Perhaps you can relate?
Myth 1: My Happiness Means Someone Else's Sadness
I think one reason is because I’m so aware of how a person’s happiness can look like a perfect life from the outside. Goodness, when I was in the pit of my sadness I had a really hard time accepting other people’s happiness. They had a job they liked; I didn’t. They had a baby; I didn’t. I had to fight bitterness with a sword. It’s so easy to compare when you’re unhappy. To think, well, rub it in, why don’t ya?
I never want my happiness to send someone else deeper into sadness. I genuinely want it to be a story of redemption and hope. And I think that's why we share those good moments, right? The ones where you can't believe life could actually be so amazing. It's because we want to invite others into that possibility. Don't loose hope — it will always get better.
What are our stories meant for, if not to be told?

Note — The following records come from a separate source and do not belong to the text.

/-- A step on an empty queue is one millisecond, and AT_REST brings the silence measure to 200 ms, a collator timer not
reaching its timeout meanwhile; the clocks that count are the time tag, the silence measure, a collator timer and the gap on
the order link, which ends a frame where it is longer than 2 ms (R127, R148, R175, R179): the model's choice of where time
passes (logs 1 and 2). -/
def Obligations.MillisecondsPassOnlyInTheClocks : Prop :=
  (∀ s : State, s.pending = [] → timerOutlasts 1 s → step s = .next (clocksAfter 1 s))
    ∧ (∀ s : State, s.path.silence ≤ 200 → timerOutlasts (200 - s.path.silence) s →
        exec .atRest s = .next (clocksAfter (200 - s.path.silence) s)
          ∧ (clocksAfter (200 - s.path.silence) s).path.silence = 200)
    ∧ ∀ s : State, 200 ≤ s.path.silence → timerOutlasts 0 s → exec .atRest s = .next s

/-- Every command leaves the waiting commands as they stand; a forward count, a sensor change, a seam mark and a passage event
put the passage events they bring about before them, a forward count among the line changes next in the queue that it says fall
in its travel, and no other command adds any (R5; logs 3 and 33). Before all these stands the part's own next command, if any:
the retry of a held record, exactly where an order has left the queue, a registry entry has been removed or has changed its
state, or the path state or run-active flag has changed (R39, R135; log 11), or, the link not held, the turn of the frame at the
buffer's head (R39, R179; log 6). -/
def Obligations.CommandsKeepTheQueue : Prop :=
  ∀ (c : Instr) (s t : State), exec c s = .next t → ∃ own due lines first rest, s.pending = lines ++ rest
    ∧ t.pending = own ++ first ++ rest ∧ first.Perm (due ++ lines) ∧ lines.Sublist first
    ∧ ownNext t own
    ∧ (t.intake.held.isSome = true → own = (retried s { t with pending := [] }).pending)
    ∧ (∀ d ∈ due, (passageOf d).isSome = true)
    ∧ (lines ≠ [] → ∃ n, c = .forwardCount n ∧ lines.length ≤ n.lines ∧ ∀ d ∈ lines, isLineChange d = true)
    ∧ (due ≠ [] → (∃ n, c = .forwardCount n) ∨ (∃ st, c = .sensorChange st) ∨ (∃ l, c = .seamMark l)
        ∨ (passageOf c).isSome = true)

/-! ## The laws of the whole part -/

/-- Reset meets every law of Safety.lean. -/
def Obligations.ResetMeetsEveryLaw : Prop :=
  PathLaw State.reset ∧ CapacityLaw State.reset ∧ CounterLaw State.reset ∧ GeometryLaw State.reset
    ∧ ReferenceLaw State.reset ∧ RegistryLaw State.reset ∧ CollatorLaw State.reset ∧ StationLaw State.reset ∧ PointLaw State.reset
    ∧ HoldLaw State.reset

/-- Every step keeps PathLaw (R62, R76, R135 to R137, R144 to R146). -/
def Obligations.StepKeepsPathLaw : Prop := ∀ s t : State, PathLaw s → step s = .next t → PathLaw t

/-- Every step keeps the capacities, and the Travel Counters' ranges (R1, R3, R4, R35, R41, R83, R112, R172, R179). -/
def Obligations.StepKeepsCapacitiesAndRanges : Prop :=
  (∀ s t : State, CapacityLaw s → step s = .next t → CapacityLaw t)
    ∧ ∀ s t : State, CounterLaw s → step s = .next t → CounterLaw t

/-- Every step keeps the geometry of the tables in force (R159, R163), and the reference counts of the media generations:
each is the number of orders and tracking entries of its generation, and a FREE bank has none (R163, R165). -/
def Obligations.StepKeepsTableGeometry : Prop :=
  (∀ s t : State, GeometryLaw s → step s = .next t → GeometryLaw t)
    ∧ ∀ s t : State, GeometryLaw s → ReferenceLaw s → step s = .next t → ReferenceLaw t

/-- Every step keeps the registry's law: distinct set numbers, at most one OPEN set (R27, R32, R41, R44). -/
def Obligations.StepKeepsRegistryLaw : Prop := ∀ s t : State, RegistryLaw s → step s = .next t → RegistryLaw t

/-- Every step keeps the collator's law, from states of PathLaw: lines, timer and held set go with its state, no expired
timer stands, and a set is held only in a run (R121, R122, R127). -/
def Obligations.StepKeepsCollatorLaw : Prop :=
  ∀ s t : State, PathLaw s → CollatorLaw s → step s = .next t → CollatorLaw t

/-- Every step keeps the stations' law (line and level differ exactly while an edge is pending), keeps every passage
point that has been passed reached and the events of the reached points before every waiting command but the part's own next one
and sensor and seam line changes (R5, R92), and keeps the link's law, held, free or collecting a frame: a held record whose checks
no longer give holding has its retry next, and the frame at a free link's head its turn (R8, R14, R38 to R40, R135, R179, R181).
That a delivered event, a retry and a frame's turn are the next command of the queue is logs 3, 11 and 6, that line changes of an
event's travel may go before it log 33. -/
def Obligations.StepKeepsStationPointAndHoldLaws : Prop :=
  (∀ s t : State, StationLaw s → step s = .next t → StationLaw t)
    ∧ (∀ s t : State, PointLaw s → step s = .next t → PointLaw t)
    ∧ ∀ s t : State, HoldLaw s → step s = .next t → HoldLaw t

/-! ## Rules over all commands -/

/-- R166, R167, R168: under every command but power-on reset the lock states change only by LOCK, UNLOCK and LOCK DOWN,
and a LOCKED_DOWN index stays LOCKED_DOWN; a latched condition is cleared by CLEAR CONDITIONS and RUN RESET alone, and the
mask is changed by SET MASK alone. -/
def Obligations.LocksLatchAndMaskChangeOnlyByTheirRecords : Prop :=
  ∀ (c : Instr) (s t : State), isPowerOn c = false → exec c s = .next t →
    ((∀ tag body, c ≠ .lock tag body) → (∀ tag rest, c ≠ .unlock tag rest) → (∀ tag rest, c ≠ .lockDown tag rest) →
        t.tables.mediaLocks = s.tables.mediaLocks ∧ t.tables.stationLocks = s.tables.stationLocks)
      ∧ (∀ i : Fin 16, s.tables.mediaLocks[i] = .lockedDown → t.tables.mediaLocks[i] = .lockedDown)
      ∧ (∀ i : Fin 14, s.tables.stationLocks[i] = .lockedDown → t.tables.stationLocks[i] = .lockedDown)
      ∧ ((∀ tag body, c ≠ .clearConditions tag body) → isRunReset c = false →
          ∀ k : Condition, hasCondition s.report.latch k = true → hasCondition t.report.latch k = true)
      ∧ ((∀ tag body, c ≠ .setMask tag body) → t.report.mask = s.report.mask)

/-- R172, R175, R178: reports leave the queue only by their transmission, RUN RESET and power-on reset; every other command
leaves the queue as it stands and adds at its tail, stamped with the time tag. Those of a collator timer that expires
while AT_REST lets the clocks run are stamped at the expiry (log 2). -/
def Obligations.ReportsJoinTheTail : Prop :=
  ∀ (c : Instr) (s t : State), isPowerOn c = false → isRunReset c = false → (∀ b, c ≠ .reportTransmit b) →
    exec c s = .next t → ∃ new, t.report.queue = s.report.queue ++ new
      ∧ ∀ r ∈ new, r.timeTag = t.report.timeTag
          ∨ (c = .atRest ∧ ∃ d ≤ 200, r.timeTag = s.report.timeTag + BitVec.ofNat 16 d)

/-- R147, R149, R151: STOPPED is left by PATH CLEARED and RUN RESET (and power-on reset) alone. -/
def Obligations.StoppedIsLeftOnlyByItsRecords : Prop :=
  ∀ (c : Instr) (s t : State), isPowerOn c = false → isRunReset c = false →
    (∀ tag body e r, c ≠ .pathCleared tag body e r) → exec c s = .next t →
    s.path.state = .stopped → t.path.state = .stopped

Myth 2: It's Not Possible/Okay to be Happy When the World is So Bad
I find this one the most difficult to refute. There is so much pain in the world and as a person who values empathy and compassion, it does seem near impossible to embrace happiness. But I've come to realize that one of the more powerful thing I can do to inject compassion into this world is give it. When you know something is good, TRUE and good, you can't help but want to invite others in. I start with my husband and my son. Let it overflow into my circle of friends, community, to strangers I interact with. I do NOT have this down, but it's an area where I continually welcome growth.

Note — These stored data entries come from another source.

/-! ### removeSet -/

@[simp] theorem removeSet_pending (n : SetNumber) : (removeSet n s).pending = s.pending := rfl
@[simp] theorem removeSet_inputs (n : SetNumber) : (removeSet n s).inputs = s.inputs := rfl
@[simp] theorem removeSet_intake (n : SetNumber) : (removeSet n s).intake = s.intake := rfl
@[simp] theorem removeSet_orders (n : SetNumber) : (removeSet n s).orders = s.orders := rfl
@[simp] theorem removeSet_registry (n : SetNumber) : (removeSet n s).registry = s.registry.filter (fun e => decide (e.set ≠ n)) := rfl
@[simp] theorem removeSet_tables (n : SetNumber) : (removeSet n s).tables = s.tables := rfl
@[simp] theorem removeSet_counters (n : SetNumber) : (removeSet n s).counters = s.counters := rfl
@[simp] theorem removeSet_stations (n : SetNumber) : (removeSet n s).stations = s.stations := rfl
@[simp] theorem removeSet_points (n : SetNumber) : (removeSet n s).points = s.points := rfl
@[simp] theorem removeSet_sched (n : SetNumber) : (removeSet n s).sched = s.sched := rfl
@[simp] theorem removeSet_tracker (n : SetNumber) : (removeSet n s).tracker = s.tracker := rfl
@[simp] theorem removeSet_shelf (n : SetNumber) : (removeSet n s).shelf = s.shelf := rfl
@[simp] theorem removeSet_collator (n : SetNumber) : (removeSet n s).collator = s.collator := rfl
@[simp] theorem removeSet_path (n : SetNumber) : (removeSet n s).path = s.path := rfl
@[simp] theorem removeSet_report (n : SetNumber) : (removeSet n s).report = s.report := rfl
@[simp] theorem removeSet_imager (n : SetNumber) : (removeSet n s).imager = s.imager := rfl
@[simp] theorem removeSet_orderOut (n : SetNumber) : (removeSet n s).orderOut = s.orderOut := rfl

/-! ### removeOrders -/

@[simp] theorem removeOrders_pending (n : SetNumber) : (removeOrders n s).pending = s.pending := rfl
@[simp] theorem removeOrders_inputs (n : SetNumber) : (removeOrders n s).inputs = s.inputs := rfl
@[simp] theorem removeOrders_intake (n : SetNumber) : (removeOrders n s).intake = s.intake := rfl
@[simp] theorem removeOrders_orders (n : SetNumber) : (removeOrders n s).orders = s.orders.filter (fun o => decide (o.sheet.set ≠ n)) := rfl
@[simp] theorem removeOrders_registry (n : SetNumber) : (removeOrders n s).registry = s.registry := rfl
@[simp] theorem removeOrders_tables (n : SetNumber) : (removeOrders n s).tables = ((s.orders.filter (fun o => decide (o.sheet.set = n))).map (fun o => o.gen)).foldl (fun t b => releaseRef b t) s.tables := rfl
@[simp] theorem removeOrders_counters (n : SetNumber) : (removeOrders n s).counters = s.counters := rfl
@[simp] theorem removeOrders_stations (n : SetNumber) : (removeOrders n s).stations = s.stations := rfl
@[simp] theorem removeOrders_points (n : SetNumber) : (removeOrders n s).points = s.points := rfl
@[simp] theorem removeOrders_sched (n : SetNumber) : (removeOrders n s).sched = s.sched := rfl
@[simp] theorem removeOrders_tracker (n : SetNumber) : (removeOrders n s).tracker = s.tracker := rfl
@[simp] theorem removeOrders_shelf (n : SetNumber) : (removeOrders n s).shelf = s.shelf := rfl
@[simp] theorem removeOrders_collator (n : SetNumber) : (removeOrders n s).collator = s.collator := rfl
@[simp] theorem removeOrders_path (n : SetNumber) : (removeOrders n s).path = s.path := rfl
@[simp] theorem removeOrders_report (n : SetNumber) : (removeOrders n s).report = s.report := rfl
@[simp] theorem removeOrders_imager (n : SetNumber) : (removeOrders n s).imager = s.imager := rfl
@[simp] theorem removeOrders_orderOut (n : SetNumber) : (removeOrders n s).orderOut = s.orderOut := rfl

/-! ### flagSet -/

@[simp] theorem flagSet_pending (n : SetNumber) (r : SpoilReason) : (flagSet n r s).pending = s.pending := rfl
@[simp] theorem flagSet_inputs (n : SetNumber) (r : SpoilReason) : (flagSet n r s).inputs = s.inputs := rfl
@[simp] theorem flagSet_intake (n : SetNumber) (r : SpoilReason) : (flagSet n r s).intake = s.intake := rfl
@[simp] theorem flagSet_orders (n : SetNumber) (r : SpoilReason) : (flagSet n r s).orders = s.orders := rfl
@[simp] theorem flagSet_registry (n : SetNumber) (r : SpoilReason) : (flagSet n r s).registry = s.registry := rfl
@[simp] theorem flagSet_tables (n : SetNumber) (r : SpoilReason) : (flagSet n r s).tables = s.tables := rfl
@[simp] theorem flagSet_counters (n : SetNumber) (r : SpoilReason) : (flagSet n r s).counters = s.counters := rfl
@[simp] theorem flagSet_stations (n : SetNumber) (r : SpoilReason) : (flagSet n r s).stations = s.stations := rfl
@[simp] theorem flagSet_points (n : SetNumber) (r : SpoilReason) : (flagSet n r s).points = s.points := rfl
@[simp] theorem flagSet_sched (n : SetNumber) (r : SpoilReason) : (flagSet n r s).sched = s.sched := rfl
@[simp] theorem flagSet_tracker (n : SetNumber) (r : SpoilReason) : (flagSet n r s).tracker = { s.tracker with table := s.tracker.table.map (fun e => if e.sheet.set = n then flagTrack r e else e) } := rfl
@[simp] theorem flagSet_shelf (n : SetNumber) (r : SpoilReason) : (flagSet n r s).shelf = s.shelf := rfl
@[simp] theorem flagSet_collator (n : SetNumber) (r : SpoilReason) : (flagSet n r s).collator = s.collator := rfl
@[simp] theorem flagSet_path (n : SetNumber) (r : SpoilReason) : (flagSet n r s).path = s.path := rfl
@[simp] theorem flagSet_report (n : SetNumber) (r : SpoilReason) : (flagSet n r s).report = s.report := rfl
@[simp] theorem flagSet_imager (n : SetNumber) (r : SpoilReason) : (flagSet n r s).imager = s.imager := rfl
@[simp] theorem flagSet_orderOut (n : SetNumber) (r : SpoilReason) : (flagSet n r s).orderOut = s.orderOut := rfl

/-! ### issueDump -/

@[simp] theorem issueDump_pending : (issueDump s).pending = s.pending := rfl
@[simp] theorem issueDump_inputs : (issueDump s).inputs = s.inputs := rfl
@[simp] theorem issueDump_intake : (issueDump s).intake = s.intake := rfl
@[simp] theorem issueDump_orders : (issueDump s).orders = s.orders := rfl
@[simp] theorem issueDump_registry : (issueDump s).registry = s.registry := rfl
@[simp] theorem issueDump_tables : (issueDump s).tables = s.tables := rfl
@[simp] theorem issueDump_counters : (issueDump s).counters = s.counters := rfl
@[simp] theorem issueDump_stations : (issueDump s).stations = s.stations := rfl
@[simp] theorem issueDump_points : (issueDump s).points = s.points := rfl
@[simp] theorem issueDump_sched : (issueDump s).sched = s.sched := rfl
@[simp] theorem issueDump_tracker : (issueDump s).tracker = s.tracker := rfl
@[simp] theorem issueDump_shelf : (issueDump s).shelf = s.shelf := rfl
@[simp] theorem issueDump_collator : (issueDump s).collator = { s.collator with mode := .dumping, dump := true, timer := startedTimer s } := rfl
@[simp] theorem issueDump_path : (issueDump s).path = s.path := rfl
@[simp] theorem issueDump_report : (issueDump s).report = s.report := rfl
@[simp] theorem issueDump_imager : (issueDump s).imager = s.imager := rfl
@[simp] theorem issueDump_orderOut : (issueDump s).orderOut = s.orderOut := rfl

/-! ### updateTrack -/

@[simp] theorem updateTrack_pending (id : SheetId) (h : Track → Track) : (updateTrack id h s).pending = s.pending := rfl
@[simp] theorem updateTrack_inputs (id : SheetId) (h : Track → Track) : (updateTrack id h s).inputs = s.inputs := rfl
@[simp] theorem updateTrack_intake (id : SheetId) (h : Track → Track) : (updateTrack id h s).intake = s.intake := rfl
@[simp] theorem updateTrack_orders (id : SheetId) (h : Track → Track) : (updateTrack id h s).orders = s.orders := rfl
@[simp] theorem updateTrack_registry (id : SheetId) (h : Track → Track) : (updateTrack id h s).registry = s.registry := rfl
@[simp] theorem updateTrack_tables (id : SheetId) (h : Track → Track) : (updateTrack id h s).tables = s.tables := rfl
@[simp] theorem updateTrack_counters (id : SheetId) (h : Track → Track) : (updateTrack id h s).counters = s.counters := rfl
@[simp] theorem updateTrack_stations (id : SheetId) (h : Track → Track) : (updateTrack id h s).stations = s.stations := rfl
@[simp] theorem updateTrack_points (id : SheetId) (h : Track → Track) : (updateTrack id h s).points = s.points := rfl
@[simp] theorem updateTrack_sched (id : SheetId) (h : Track → Track) : (updateTrack id h s).sched = s.sched := rfl
@[simp] theorem updateTrack_tracker (id : SheetId) (h : Track → Track) : (updateTrack id h s).tracker = { s.tracker with table := s.tracker.table.map (fun e => if e.sheet = id then h e else e) } := rfl
@[simp] theorem updateTrack_shelf (id : SheetId) (h : Track → Track) : (updateTrack id h s).shelf = s.shelf := rfl
@[simp] theorem updateTrack_collator (id : SheetId) (h : Track → Track) : (updateTrack id h s).collator = s.collator := rfl
@[simp] theorem updateTrack_path (id : SheetId) (h : Track → Track) : (updateTrack id h s).path = s.path := rfl
@[simp] theorem updateTrack_report (id : SheetId) (h : Track → Track) : (updateTrack id h s).report = s.report := rfl
@[simp] theorem updateTrack_imager (id : SheetId) (h : Track → Track) : (updateTrack id h s).imager = s.imager := rfl
@[simp] theorem updateTrack_orderOut (id : SheetId) (h : Track → Track) : (updateTrack id h s).orderOut = s.orderOut := rfl

/-! ### removeTrack -/

@[simp] theorem removeTrack_pending (id : SheetId) : (removeTrack id s).pending = s.pending := rfl
@[simp] theorem removeTrack_inputs (id : SheetId) : (removeTrack id s).inputs = s.inputs := rfl
@[simp] theorem removeTrack_intake (id : SheetId) : (removeTrack id s).intake = s.intake := rfl
@[simp] theorem removeTrack_orders (id : SheetId) : (removeTrack id s).orders = s.orders := rfl
@[simp] theorem removeTrack_registry (id : SheetId) : (removeTrack id s).registry = s.registry := rfl
@[simp] theorem removeTrack_tables (id : SheetId) : (removeTrack id s).tables = s.tables := rfl
@[simp] theorem removeTrack_counters (id : SheetId) : (removeTrack id s).counters = s.counters := rfl
@[simp] theorem removeTrack_stations (id : SheetId) : (removeTrack id s).stations = s.stations := rfl
@[simp] theorem removeTrack_points (id : SheetId) : (removeTrack id s).points = s.points := rfl
@[simp] theorem removeTrack_sched (id : SheetId) : (removeTrack id s).sched = s.sched := rfl
@[simp] theorem removeTrack_tracker (id : SheetId) : (removeTrack id s).tracker = { s.tracker with table := s.tracker.table.filter (fun e => decide (e.sheet ≠ id)) } := rfl
@[simp] theorem removeTrack_shelf (id : SheetId) : (removeTrack id s).shelf = s.shelf := rfl
@[simp] theorem removeTrack_collator (id : SheetId) : (removeTrack id s).collator = s.collator := rfl
@[simp] theorem removeTrack_path (id : SheetId) : (removeTrack id s).path = s.path := rfl
@[simp] theorem removeTrack_report (id : SheetId) : (removeTrack id s).report = s.report := rfl
@[simp] theorem removeTrack_imager (id : SheetId) : (removeTrack id s).imager = s.imager := rfl
@[simp] theorem removeTrack_orderOut (id : SheetId) : (removeTrack id s).orderOut = s.orderOut := rfl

Myth 3: If I Admit that I'm Happy then it Won't Last
Okay, what is it about us as humans that makes us think like this: Oh no, I'm happy and things are good so that must mean things are about to get real bad...better pace myself with all this happiness! It's like we genuinely believe that we aren't worth the good things. Why can't we have the moments where our souls bubble up out our your chests and we're so thoroughly happy that we can't help but let it escape in the form of a laugh, smile, hug....daily? I don't know, y'all, but those are the moments I live for and I'm ready to accept the fact that it is a good thing to enjoy them, guilt and fear free.

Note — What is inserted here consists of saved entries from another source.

/-! ## Room for reports -/

/-- Room for more reports is room for fewer. -/
theorem reportRoom_mono {s : State} {m n : Nat} (hmn : m ≤ n) (h : reportRoom n s) : reportRoom m s := by
  unfold reportRoom at h ⊢
  omega

/-- With room, a change of the path state queues its PATH report behind the others (R135). -/
theorem setPathState_room {s : State} (h : reportRoom 1 s) (st : PathState) :
    setPathState st s = { s with
      path := { s.path with state := st }
      report := withReports [.path st s.path.runActive] s.report } := by
  have hq : enqueueReport (.path st s.path.runActive) s.report = withReports [.path st s.path.runActive] s.report :=
    enqueueReport_room h
  simp [setPathState, pathReport, withPathState, sendReport, hq]

/-! ## START RUN (R138) -/

section StartRun

variable {s : State} {tag : Tag} {body : List Byte} {p : RunParams}

theorem takeStartRun_of_ne_idle (h : s.path.state ≠ .idle) :
    takeStartRun tag body s = refuse (some tag) (some .startRun) .wrongState s := by
  simp [takeStartRun, h]

theorem takeStartRun_malformed (h : s.path.state = .idle) (hb : parseStartRun body = none) :
    takeStartRun tag body s = refuse (some tag) (some .startRun) .badField s := by
  simp [takeStartRun, h, hb]

theorem takeStartRun_outOfRange (h : s.path.state = .idle) (hb : parseStartRun body = some p)
    (hr : ¬startRunInRange p = true) :
    takeStartRun tag body s = refuse (some tag) (some .startRun) .outOfRange s := by
  simp [takeStartRun, h, hb, hr]

theorem takeStartRun_incomplete (h : s.path.state = .idle) (hb : parseStartRun body = some p)
    (hr : startRunInRange p = true) (ht : ¬tablesComplete s.tables = true) :
    takeStartRun tag body s = refuse (some tag) (some .startRun) .tablesIncomplete s := by
  simp [takeStartRun, h, hb, hr, ht]

theorem takeStartRun_notClear (h : s.path.state = .idle) (hb : parseStartRun body = some p)
    (hr : startRunInRange p = true) (ht : tablesComplete s.tables = true) (hc : ¬startClear s = true) :
    takeStartRun tag body s = refuse (some tag) (some .startRun) .notClear s := by
  simp [takeStartRun, h, hb, hr, ht, hc]

theorem takeStartRun_taken (h : s.path.state = .idle) (hb : parseStartRun body = some p)
    (hr : startRunInRange p = true) (ht : tablesComplete s.tables = true) (hc : startClear s = true) :
    takeStartRun tag body s = beginRun p s := by
  simp [takeStartRun, h, hb, hr, ht, hc]

end StartRun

I know the sad moments and the hard moments exist, but I guess what I'm concluding is that I can't let them stop me from all out waging for happiness in my life right now. If you're in pain, I hope you don't think I'm naive or tone deaf. I just hope that on the other side of it, and even in the midst, you can find those soul moments and embrace you're happiness, too. Because if no one told you, lately, please let me be your authority on this one: you deserve it.